In his former day job as a music director at a public radio station, Khedoori found that the nonstop barrage of new releases was dulling his passion for music. “My listening became dissipated,” he admits. “And streaming became more of a hindrance than a help.” He increasingly found himself disillusioned with the “infinite library” promised by streaming services. “Music is an art form and should be absorbed in the same way you might absorb a painting in a gallery,” he adds. “We wanted to challenge the digital clutter that jams our phones, and we wanted to subvert the way we absorb and hear things.”

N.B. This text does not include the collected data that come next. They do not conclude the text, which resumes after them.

/-- The row of Table 04-3 a scalar word belongs to, if any. A field value that R61 makes ILLEGAL
in a word that has a row (a cd of 6, an empty class set) is kept: `Instr.wf` refuses it. -/
def scalarRow (w : BitVec 32) : Option Instr :=
  match (w.extractLsb' 26 6).toNat with
  | 0x1 =>
    if fn w = 0 then some (.add (fd w) (fa w) (fb w))
    else if fn w = 1 then some (.sub (fd w) (fa w) (fb w))
    else if fn w = 2 then some (.and (fd w) (fa w) (fb w))
    else if fn w = 3 then some (.or (fd w) (fa w) (fb w))
    else none
  | 0x2 =>
    if fn w = 0 then some (.xor (fd w) (fa w) (fb w))
    else if fn w = 1 then some (.shl (fd w) (fa w) (fb w))
    else if fn w = 2 then some (.shr (fd w) (fa w) (fb w))
    else if fn w = 3 then some (.sar (fd w) (fa w) (fb w))
    else none
  | 0x3 =>
    if fn w = 0 then some (.mul (fd w) (fa w) (fb w))
    else if fn w = 1 then some (.mulh (fd w) (fa w) (fb w))
    else if fn w = 2 then some (.mulhu (fd w) (fa w) (fb w))
    else if fn w = 3 then some (.andn (fd w) (fa w) (fb w))
    else none
  | 0x4 =>
    if fn w = 0 then some (.min (fd w) (fa w) (fb w))
    else if fn w = 1 then some (.max (fd w) (fa w) (fb w))
    else if fn w = 2 then some (.minu (fd w) (fa w) (fb w))
    else if fn w = 3 then some (.maxu (fd w) (fa w) (fb w))
    else none
  | 0x5 =>
    if fn w = 0 ∧ fb w = 0 then some (.popc (fd w) (fa w))
    else if fn w = 1 ∧ fb w = 0 then some (.clz (fd w) (fa w))
    else if fn w = 2 ∧ fb w = 0 then some (.ctz (fd w) (fa w))
    else if fn w = 3 ∧ fb w = 0 then some (.brev (fd w) (fa w))
    else none
  | 0x6 => some (.sel (fd w) (fa w) (fb w) (fn w))
  | 0x7 => some (.addi (fd w) (fa w) (fi w))
  | 0x8 => some (.andi (fd w) (fa w) (fi w))
  | 0x9 => some (.ori (fd w) (fa w) (fi w))
  | 0xa => some (.xori (fd w) (fa w) (fi w))
  | 0xb =>
    if w.extractLsb' 6 4 = 0 then some (.shli (fd w) (fa w) (w.extractLsb' 0 6))
    else if w.extractLsb' 6 4 = 4 then some (.shri (fd w) (fa w) (w.extractLsb' 0 6))
    else if w.extractLsb' 6 4 = 8 then some (.sari (fd w) (fa w) (w.extractLsb' 0 6))
    else if w.extractLsb' 6 4 = 0xc then some (.roti (fd w) (fa w) (w.extractLsb' 0 6))
    else none
  | 0xc => some (.muli (fd w) (fa w) (fi w))
  | 0xd => some (.movz (fd w) (w.extractLsb' 16 2) (w.extractLsb' 0 16))
  | 0xe => some (.movk (fd w) (w.extractLsb' 16 2) (w.extractLsb' 0 16))
  | 0xf =>
    if fn w = 0 then some (.cmp (w.extractLsb' 23 3) (w.extractLsb' 18 5) (fa w) (fb w))
    else none
  | 0x10 => some (.cmpi (w.extractLsb' 23 3) (w.extractLsb' 18 5) (fa w) (fi w))
  | 0x11 =>
    if fn w = 0 ∧ w.extractLsb' 10 3 = 0 ∧ fb w = 0 then some (.clog (w.extractLsb' 23 3) (w.extractLsb' 20 3) (w.extractLsb' 17 3) (w.extractLsb' 13 4))
    else none
  | 0x12 => some (.brc (w.extractLsb' 25 1) (w.extractLsb' 22 3) (w.extractLsb' 0 22))
  | 0x13 =>
    if w.extractLsb' 22 4 = 7 then some (.call (w.extractLsb' 0 22))
    else none
  | 0x14 =>
    if fn w = 0 ∧ fd w = 0 ∧ fb w = 0 then some (.jmpr (fa w))
    else if fn w = 1 ∧ fd w = 0 ∧ fb w = 0 then some (.callr (fa w))
    else if fn w = 2 ∧ fd w = 0 ∧ fa w = 0 ∧ fb w = 0 then some .ret
    else if fn w = 3 ∧ fd w = 0 ∧ fa w = 0 ∧ fb w = 0 then some .exit
    else none
  | 0x15 => some (.lrun (w.extractLsb' 20 6) (w.extractLsb' 0 20))
  | 0x16 =>
    if fn w = 0 ∧ w.extractLsb' 18 2 = 0 ∧ fa w = 0 ∧ fb w = 0 then some (.lnext (w.extractLsb' 20 6))
    else none
  | 0x17 =>
    if fn w = 0 ∧ fd w = 0 ∧ fa w = 0 ∧ fb w = 0 then some .lwait
    else if fn w = 1 ∧ fd w = 0 ∧ fa w = 0 ∧ fb w = 0 then some .yield
    else if fn w = 2 ∧ fd w = 0 ∧ fa w = 0 ∧ fb w = 0 then some .kpoint
    else if fn w = 3 ∧ fd w = 0 ∧ fa w = 0 ∧ fb w = 0 then some .snop
    else none
  | 0x18 =>
    if fn w = 0 ∧ fd w = 0 ∧ fa w = 0 then some (.mpush (fb w))
    else if fn w = 1 ∧ fd w = 0 ∧ fa w = 0 ∧ fb w = 0 then some .melse
    else if fn w = 2 ∧ fd w = 0 ∧ fa w = 0 ∧ fb w = 0 then some .mpop
    else if fn w = 3 ∧ fd w = 0 ∧ fb w = 0 then some (.msets (fa w))
    else none
  | 0x19 =>
    if fn w = 0 ∧ fa w = 0 ∧ fb w = 0 then some (.mget (fd w))
    else if fn w = 1 ∧ fa w = 0 then some (.ballot (fd w) (fb w))
    else if fn w = 2 ∧ fd w = 0 ∧ fa w = 0 ∧ fb w = 0 then some .mrest
    else if fn w = 3 ∧ fd w = 0 then some (.vpset (fa w) (fb w))
    else none
  | 0x1a => some (.tloop (w.extractLsb' 16 10) (w.extractLsb' 0 16))
  | 0x1b =>
    if fn w = 0 ∧ w.extractLsb' 2 6 = 0 then some (.srfl (fd w) (w.extractLsb' 8 10))
    else none
  | 0x1c => some (.slane (fd w) (w.extractLsb' 8 10) (w.extractLsb' 0 8))
  | 0x1d => some (.sld (fd w) (fa w) (fi w))
  | 0x1e => some (.sldw (fd w) (fa w) (fi w))
  | 0x1f => some (.sst (fd w) (fa w) (fi w))
  | 0x20 => some (.sstw (fd w) (fa w) (fi w))
  | 0x21 => some (.saadd (fd w) (fa w) (fb w) (fn w))
  | 0x22 => some (.saswp (fd w) (fa w) (fb w) (fn w))
  | 0x23 => some (.sacas (fd w) (fa w) (fb w) (fn w))
  | 0x24 => some (.samaxu (fd w) (fa w) (fb w) (fn w))
  | 0x25 =>
    if fn w = 0 ∧ w.extractLsb' 2 7 = 0 then some (.fence (w.extractLsb' 23 3) (w.extractLsb' 21 2) (w.extractLsb' 15 6) (w.extractLsb' 9 6))
    else none
  | 0x26 => some (.srd (fd w) (w.extractLsb' 0 18))
  | 0x27 =>
    if w.extractLsb' 0 18 = 0x030 then some (.blinktrig (fd w))
    else some (.swr (fd w) (w.extractLsb' 0 18))
  | 0x28 =>
    if fd w = 0 then some (.trap (w.extractLsb' 0 18))
    else none
  | 0x29 =>
    if fn w = 0 ∧ fb w = 0 then some (.bar (fd w) (fa w))
    else if fn w = 1 ∧ fb w = 0 then some (.bara (fd w) (fa w))
    else if fn w = 2 ∧ fa w = 0 ∧ fb w = 0 then some (.barw (fd w))
    else none
  | 0x2a =>
    if fn w = 0 ∧ w.extractLsb' 6 4 = 0 then some (.oresa (fd w) (fa w) (w.extractLsb' 2 4))
    else if fn w = 1 ∧ w.extractLsb' 6 4 = 0 then some (.oresb (fd w) (fa w) (w.extractLsb' 2 4))
    else if fn w = 2 ∧ fd w = 0 ∧ fa w = 0 ∧ w.extractLsb' 6 4 = 0 then some (.orel (w.extractLsb' 2 4))
    else if fn w = 3 ∧ fa w = 0 ∧ w.extractLsb' 6 4 = 0 then some (.orec (fd w) (w.extractLsb' 2 4))
    else none
  | 0x2b =>
    if fn w = 0 ∧ fb w = 0 then some (.tsubmit (fd w) (fa w))
    else if fn w = 1 ∧ fd w = 0 ∧ fb w = 0 then some (.tsignal (fa w))
    else if fn w = 2 ∧ fb w = 0 then some (.rtake (fd w) (fa w))
    else if fn w = 3 ∧ fd w = 0 ∧ fb w = 0 then some (.tcancel (fa w))
    else none
  | 0x2c =>
    if fn w = 0 then some (.incup (fd w) (fa w) (fb w))
    else if fn w = 1 ∧ fb w = 0 then some (.incrd (fd w) (fa w))
    else if fn w = 2 then some (.bndchk (fd w) (fa w) (fb w))
    else if fn w = 3 ∧ fd w = 0 ∧ fb w = 0 then some (.incrst (fa w))
    else none
  | 0x2d =>
    if fn w = 0 ∧ w.extractLsb' 10 3 = 0 ∧ fb w = 0 then some (.qbind (fd w) (w.extractLsb' 13 5))
    else if fn w = 1 ∧ w.extractLsb' 10 3 = 0 ∧ fb w = 0 then some (.qcnt (fd w) (w.extractLsb' 13 5))
    else if fn w = 2 ∧ w.extractLsb' 10 3 = 0 ∧ fb w = 0 then some (.qpushs (fd w) (w.extractLsb' 13 5))
    else if fn w = 3 ∧ w.extractLsb' 10 3 = 0 ∧ fb w = 0 then some (.qpops (fd w) (w.extractLsb' 13 5))
    else none
  | 0x2e =>
    if fn w = 0 ∧ w.extractLsb' 10 5 = 0 ∧ fb w = 0 then some (.gcfg (fd w) (w.extractLsb' 15 3))
    else if fn w = 1 ∧ fd w = 0 ∧ w.extractLsb' 10 5 = 0 ∧ fb w = 0 then some (.gstart (w.extractLsb' 15 3))
    else if fn w = 2 ∧ fd w = 0 ∧ w.extractLsb' 10 5 = 0 ∧ fb w = 0 then some (.gstop (w.extractLsb' 15 3))
    else if fn w = 3 ∧ w.extractLsb' 10 5 = 0 ∧ fb w = 0 then some (.gstat (fd w) (w.extractLsb' 15 3))
    else none
  | _ => none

Still, Khedoori stresses that there is no one way to experience a Longform Editions release. Although influenced by Pauline Oliveros’ philosophy of Deep Listening—a mindful exercise that assumes the discipline of spiritual practice—he was leery of being too prescriptive, and his open-mindedness is reflected in the varied attitudes that artists bring to their own work in the series. In a text accompanying her contribution to the series, Danish sound artist Sofie Birch encourages a “silent contract of patience and awareness” between creator and listener. Los Angeles beat musician Ahnnu, on the other hand, favors more distracted modes of encountering art. “I wouldn’t recommend a listener to listen to a piece of music too closely,” he writes; he believes his music is best understood when one’s attention is allowed to roam.